SOURCE MATERIAL>
**********

-- ==== Sys2Proof/Laws/KeepReg.lean ====
section
/-!
SUPPORT. What register accesses and boot keep.
-/
set_option Elab.async false
set_option linter.unusedTactic false
set_option linter.unreachableTactic false
set_option linter.unusedVariables false
namespace Sys2Proof.Machine

theorem State.setupViolation_keeps {m : Nat} {s0 s : State} (r : RegRef) (z2 : Nat) (h : Keeps m s0 s)
    (hm : 1155212 &&& m = 1155212 := by exact Mask.le (by assumption) rfl) :
    Keeps m s0 (State.setupViolation s r z2) := by
  unfold State.setupViolation
  try dsimp only
  repeat' (first
    | with_reducible assumption
    | with_reducible apply State.faultBy_keeps (hm := Mask.le hm rfl)
    | (intro x; intros; try dsimp only)
    | dsimp only
    | split)

theorem State.bankRefusal_keeps {m : Nat} {s0 s : State} (w : Word) (count : Nat → State → State) (hcount : ∀ y x, Keeps m s0 x → Keeps m s0 (count y x)) (h : Keeps m s0 s)
    (hm : 4 &&& m = 4 := by exact Mask.le (by assumption) rfl) :
    OptKeeps m s0 (State.bankRefusal s w count) := by
  unfold State.bankRefusal
  try dsimp only
  repeat' (first
    | with_reducible assumption
    | with_reducible apply State.setFlag_keeps (hm := Mask.le hm rfl)
    | with_reducible apply hcount
    | with_reducible exact OptKeeps.none
    | with_reducible apply OptKeeps.some
    | (intro x; intros; try dsimp only)
    | dsimp only
    | split)

theorem State.refuse_keeps {m : Nat} {s0 s : State} (z1 : Nat) (full : Bool) (r : RegRef) (o : Word) (t : Word) (h : Keeps m s0 s)
    (hm : 247463868 &&& m = 247463868 := by exact Mask.le (by assumption) rfl) :
    OptKeeps m s0 (State.refuse s z1 full r o t) := by
  unfold State.refuse
  try dsimp only
  repeat' (first
    | with_reducible assumption
    | with_reducible apply State.faultBy_keeps (hm := Mask.le hm rfl)
    | with_reducible apply State.ctxCmd_keeps (hm := Mask.le hm rfl)
    | with_reducible apply State.orderReset_keeps (hm := Mask.le hm rfl)
    | with_reducible apply State.bankRefusal_keeps (hm := Mask.le hm rfl)
    | with_reducible apply State.setFlag_keeps (hm := Mask.le hm rfl)
    | with_reducible apply State.setFld_keeps (hm := Mask.le hm rfl)
    | with_reducible apply OptKeeps.mapState
    | with_reducible apply OptKeeps.map
    | with_reducible exact OptKeeps.none
    | with_reducible apply OptKeeps.some
    | (intro x; intros; try dsimp only)
    | dsimp only
    | split
    | refine OptKeeps.get (by assumption) ?_)

theorem State.setVfWord_keeps {m : Nat} {s0 s : State} (p : Nat) (v : Nat) (w : Nat) (x : Word) (h : Keeps m s0 s)
    (hm : 128 &&& m = 128 := by exact Mask.le (by assumption) rfl) :
    Keeps m s0 (State.setVfWord s p v w x) := by
  unfold State.setVfWord
  try dsimp only
  repeat' (first
    | with_reducible assumption
    | with_reducible apply State.setFn_keeps (hm := Mask.le hm rfl)
    | (intro x; intros; try dsimp only)
    | dsimp only
    | split)

theorem State.putGroup_keeps {m : Nat} {s0 s : State} (f : CscGroup → CscGroup) (h : Keeps m s0 s)
    (hm : 33554432 &&& m = 33554432 := by exact Mask.le (by assumption) rfl) :
    Keeps m s0 (State.putGroup s f) := by
  unfold State.putGroup
  try dsimp only
  repeat' (first
    | with_reducible assumption
    | with_reducible apply State.setGroup_keeps (hm := Mask.le hm rfl)
    | (intro x; intros; try dsimp only)
    | dsimp only
    | split)

theorem State.putCtr_keeps {m : Nat} {s0 s : State} (n : Nat) (f : Counter → Counter) (h : Keeps m s0 s)
    (hm : 143364 &&& m = 143364 := by exact Mask.le (by assumption) rfl) :
    Keeps m s0 (State.putCtr s n f) := by
  unfold State.putCtr
  try dsimp only
  repeat' (first
    | with_reducible assumption
    | with_reducible apply State.setCtr_keeps (hm := Mask.le hm rfl)
    | with_reducible apply State.ctrChanged_keeps (hm := Mask.le hm rfl)
    | (intro x; intros; try dsimp only)
    | dsimp only
    | split)

theorem State.putBank_keeps {m : Nat} {s0 s : State} (z1 : Nat) (w : Word) (h : Keeps m s0 s)
    (hm : 2179076 &&& m = 2179076 := by exact Mask.le (by assumption) rfl) :
    Keeps m s0 (State.putBank s z1 w) := by
  unfold State.putBank
  try dsimp only
  repeat' (first
    | with_reducible assumption
    | with_reducible apply State.logTable_keeps (hm := Mask.le hm rfl)
    | exact fun (hb : Nat.testBit _ _ = _) => (Mask.off hm hb rfl).elim
    | with_reducible exact fun _ => rfl
    | (intro x; intros; try dsimp only)
    | dsimp only
    | split
    | with_reducible apply Keeps.upd)

theorem State.putCtrReg_keeps {m : Nat} {s0 s : State} (z1 : Nat) (o : Word) (w : Word) (f : Counter → Counter) (h : Keeps m s0 s)
    (hm : 225284 &&& m = 225284 := by exact Mask.le (by assumption) rfl) :
    Keeps m s0 (State.putCtrReg s z1 o w f) := by
  unfold State.putCtrReg
  try dsimp only
  repeat' (first
    | with_reducible assumption
    | with_reducible apply State.putCtr_keeps (hm := Mask.le hm rfl)
    | with_reducible apply State.logTable_keeps (hm := Mask.le hm rfl)
    | (intro x; intros; try dsimp only)
    | dsimp only
    | split)

theorem State.trigWrite_keeps {m : Nat} {s0 s t : State} (n v : Nat) (q : s.trigWrite n v = .ok t) (h : Keeps m s0 s)
    (hm : 131072 &&& m = 131072 := by exact Mask.le (by assumption) rfl) : Keeps m s0 t := by
  unfold State.trigWrite at q
  dsimp only at q
  split at q
  · cases q
  · split at q
    · cases q
    · cases q
      exact State.setTrig_keeps _ _ h

theorem State.store_keeps {m : Nat} {s0 s : State} (z : Nat) (r : RegRef) (o : Word) (w : Word) (t : Word) (mask : Word) (h : Keeps m s0 s)
    (hm : 305362052 &&& m = 305362052 := by exact Mask.le (by assumption) rfl) :
    Keeps m s0 (State.store s z r o w t mask) := by
  unfold State.store
  extract_lets keep
  repeat' (first
    | with_reducible assumption
    | with_reducible apply State.setReg_keeps (hm := Mask.le hm rfl)
    | with_reducible apply State.setVfWord_keeps (hm := Mask.le hm rfl)
    | with_reducible apply State.setFld_keeps (hm := Mask.le hm rfl)
    | with_reducible apply State.writeXlt_keeps (hm := Mask.le hm rfl)
    | with_reducible apply State.putCtrReg_keeps (hm := Mask.le hm rfl)
    | with_reducible apply State.putCtr_keeps (hm := Mask.le hm rfl)
    | with_reducible apply State.putGroup_keeps (hm := Mask.le hm rfl)
    | with_reducible apply State.putBank_keeps (hm := Mask.le hm rfl)
    | with_reducible apply State.urgentCfg_keeps (hm := Mask.le hm rfl)
    | with_reducible apply State.setTrig_keeps (hm := Mask.le hm rfl)
    | exact State.hmemRaw_keeps _ (fun k => Memory.wf_write k.hmem _ _) h
    | exact State.trigWrite_keeps _ _ (by assumption) h
    | exact fun (hb : Nat.testBit _ _ = _) => (Mask.off hm hb rfl).elim
    | with_reducible exact fun _ => rfl
    | (intro x; intros; try dsimp only)
    | split
    | with_reducible apply Keeps.upd
    | dsimp only)

theorem State.act_keeps {m : Nat} {s0 s : State} (z1 : Nat) (r : RegRef) (o : Word) (t : Word) (mask : Word) (h : Keeps m s0 s)
    (hm : 1073741820 &&& m = 1073741820 := by exact Mask.le (by assumption) rfl) :
    Keeps m s0 (State.act s z1 r o t mask) := by
  unfold State.act
  try dsimp only
  repeat' (first
    | with_reducible assumption
    | with_reducible apply State.leaveEffect_keeps (hm := Mask.le hm rfl)
    | with_reducible apply State.topReset_keeps (hm := Mask.le hm rfl)
    | with_reducible apply State.portExit_keeps (hm := Mask.le hm rfl)
    | with_reducible apply State.portReset_keeps (hm := Mask.le hm rfl)
    | with_reducible apply State.flushPending_keeps (hm := Mask.le hm rfl)
    | with_reducible apply State.updateWire_keeps (hm := Mask.le hm rfl)
    | with_reducible apply State.setPba_keeps (hm := Mask.le hm rfl)
    | with_reducible apply State.slotInd_keeps (hm := Mask.le hm rfl)
    | with_reducible apply State.powerOff_keeps (hm := Mask.le hm rfl)
    | with_reducible apply State.powerOn_keeps (hm := Mask.le hm rfl)
    | with_reducible apply State.handleQuery_keeps (hm := Mask.le hm rfl)
    | with_reducible apply State.ctxCmd_keeps (hm := Mask.le hm rfl)
    | with_reducible apply State.commit_keeps (hm := Mask.le hm rfl)
    | with_reducible apply State.loaderStart_keeps (hm := Mask.le hm rfl)
    | with_reducible apply State.syncStart_keeps (hm := Mask.le hm rfl)
    | with_reducible apply State.orderReset_keeps (hm := Mask.le hm rfl)
    | with_reducible apply State.usabilityChanged_keeps (hm := Mask.le hm rfl)
    | with_reducible apply State.laneRetire_keeps (hm := Mask.le hm rfl)
    | with_reducible apply State.laneExit_keeps (hm := Mask.le hm rfl)
    | with_reducible apply State.laneReset_keeps (hm := Mask.le hm rfl)
    | with_reducible apply State.testChanged_keeps (hm := Mask.le hm rfl)
    | with_reducible apply State.injectBegin_keeps (hm := Mask.le hm rfl)
    | with_reducible apply State.setLane_keeps (hm := Mask.le hm rfl)
    | with_reducible apply State.m2Slip_keeps (hm := Mask.le hm rfl)
    | with_reducible apply State.requestReset_keeps (hm := Mask.le hm rfl)
    | with_reducible apply State.lnkExit_keeps (hm := Mask.le hm rfl)
    | with_reducible apply State.lnkSetup_keeps (hm := Mask.le hm rfl)
    | with_reducible apply State.retireCore_keeps (hm := Mask.le hm rfl)
    | with_reducible apply State.resetCore_keeps (hm := Mask.le hm rfl)
    | with_reducible apply State.timerLevel_keeps (hm := Mask.le hm rfl)
    | with_reducible apply State.marchStart_keeps (hm := Mask.le hm rfl)
    | with_reducible apply State.bankWoken_keeps (hm := Mask.le hm rfl)
    | with_reducible apply State.semFree_keeps (hm := Mask.le hm rfl)
    | with_reducible apply State.firstClear_keeps (hm := Mask.le hm rfl)
    | with_reducible apply State.actNow_keeps (hm := Mask.le hm rfl)
    | with_reducible apply State.escWithdraw_keeps (hm := Mask.le hm rfl)
    | with_reducible apply State.injectStart_keeps (hm := Mask.le hm rfl)
    | with_reducible apply State.sealStart_keeps (hm := Mask.le hm rfl)
    | with_reducible apply State.detach_keeps (hm := Mask.le hm rfl)
    | with_reducible apply State.resume_keeps (hm := Mask.le hm rfl)
    | with_reducible apply State.flashProgram_keeps (hm := Mask.le hm rfl)
    | with_reducible apply State.flashErase_keeps (hm := Mask.le hm rfl)
    | with_reducible apply State.verifyStart_keeps (hm := Mask.le hm rfl)
    | with_reducible apply State.commitSvn_keeps (hm := Mask.le hm rfl)
    | with_reducible apply State.updateStart_keeps (hm := Mask.le hm rfl)
    | with_reducible apply State.quoteStart_keeps (hm := Mask.le hm rfl)
    | with_reducible apply State.freezeAtTime_keeps (hm := Mask.le hm rfl)
    | with_reducible apply State.freezeSoon_keeps (hm := Mask.le hm rfl)
    | with_reducible apply State.unfreeze_keeps (hm := Mask.le hm rfl)
    | with_reducible apply Keeps.foldl
    | with_reducible apply Keeps.foldlSnd
    | with_reducible apply Keeps.foldlFst
    | (intro x; intros; try dsimp only)
    | dsimp only
    | split)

**********

THE PROBLEM> Restate word for word the entries above from the line with "State.escWithdraw_keeps (hm := Mask.le hm rfl)" through the line with "State.flashProgram_keeps (hm := Mask.le hm rfl)", inclusive, leaving out everything else.

TASK SOLUTION>
    | with_reducible apply State.escWithdraw_keeps (hm := Mask.le hm rfl)
    | with_reducible apply State.injectStart_keeps (hm := Mask.le hm rfl)
    | with_reducible apply State.sealStart_keeps (hm := Mask.le hm rfl)
    | with_reducible apply State.detach_keeps (hm := Mask.le hm rfl)
    | with_reducible apply State.resume_keeps (hm := Mask.le hm rfl)
    | with_reducible apply State.flashProgram_keeps (hm := Mask.le hm rfl)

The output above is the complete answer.